## Aim of the task
Below are several records. Retype exactly those lines running from the one with "(13_context R266). -/" through the one with "moves to, a held", end lines included, and no others.

## Data extracts
-- ==== Sys2Proof/Machine/Pages.lean ====
section
/-! DEFINITION. Page commands (23_page R342 to R351) with their checks, migration, replicas and leases, and the HBM charge
(13_context R266). -/

namespace Sys2Proof.Machine

/-! ## The HBM charge -/

/-- The page command in progress on a page. -/
def State.pageOp (s : State) (ctx va : Nat) : Option PageOp := s.pages.ops.find? fun o => o.ctx == ctx && o.va == va

/-- R266: a page is charged while it is LOCAL in this module's HBM; a page that moves is charged for the frame it moves to, a held
one for its own. The doorbell frame (R352) is no HBM. Log entry 21. -/
def State.isCharged (s : State) (ctx : Nat) (p : PEntry × Nat) : Bool :=
  let here := !p.1.hostf && paModule p.1.pa == s.boot.modnum && hbmPresent s.part (paLocal p.1.pa) p.1.size
  if p.1.state = stLocal then here
  else if p.1.state = stMigrating then
    match s.pageOp ctx p.2 with
    | some o => !o.hostf
    | none => here
  else false

/-- R266: the HBM bytes charged to a node: pages of regions on whose HBM budget path it lies. Log entry 21. -/
def State.hbmUsed (s : State) (ctx : Nat) (c : Context) (node : Nat) : Nat :=
  ((s.ctxLeaves ctx).filter fun p => s.isCharged ctx p && (c.hbmPath p.1.rid).any fun r => r.addr == node).foldl
    (fun n p => n + p.1.size) 0

/-- R265, R266: HUSED of every accepted node, in the context and in memory. -/
def State.chargeHbm (s : State) (ctx : Nat) : State :=
  match s.ctx ctx with
  | none => s
  | some c =>
    c.rcbs.foldl (fun t r =>
      let n := s.hbmUsed ctx c r.addr
      (t.onCtx ctx fun c => c.onRcbs [r.addr] fun x => { x with hused := n }).hbmPutVal (paLocal r.addr + 40) 8 n) s

/-- R266: the node on a region's HBM budget path, if any, whose budget `n` more bytes would exceed. -/
def State.hbmRefuses (s : State) (ctx rid n : Nat) : Option Rcb :=
  match s.ctx ctx with
  | none => none
  | some c => (c.hbmPath rid).find? fun r => decide (r.hbudget < s.hbmUsed ctx c r.addr + n)

/-! ## Pinned pages -/

/-- R351: a frame of a context's trace ring. -/
def State.inRing (s : State) (pa size : Nat) : Bool :=
  s.ctxs.any fun c => c.2.root.trlog != 0 && decide (pa < c.2.root.trbase + 2 ^ c.2.root.trlog) && decide (c.2.root.trbase < pa + size)

/-- R351. -/
def State.pinned (s : State) (e : PEntry) : Bool := e.pin || (!e.hostf && s.inRing e.pa e.size)

/-! ## The record and its checks -/

/-- R345: the fields of a page command. -/
structure PCmd where
  addr : Nat
  op : Nat
  ctx : Nat
  flags : Nat
  ctr : Nat
  va : Nat
  va2 : Nat
  frame : Nat
  bad : Bool
  deriving DecidableEq, Repr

## Task response
(13_context R266). -/

namespace Sys2Proof.Machine

/-! ## The HBM charge -/

/-- The page command in progress on a page. -/
def State.pageOp (s : State) (ctx va : Nat) : Option PageOp := s.pages.ops.find? fun o => o.ctx == ctx && o.va == va

/-- R266: a page is charged while it is LOCAL in this module's HBM; a page that moves is charged for the frame it moves to, a held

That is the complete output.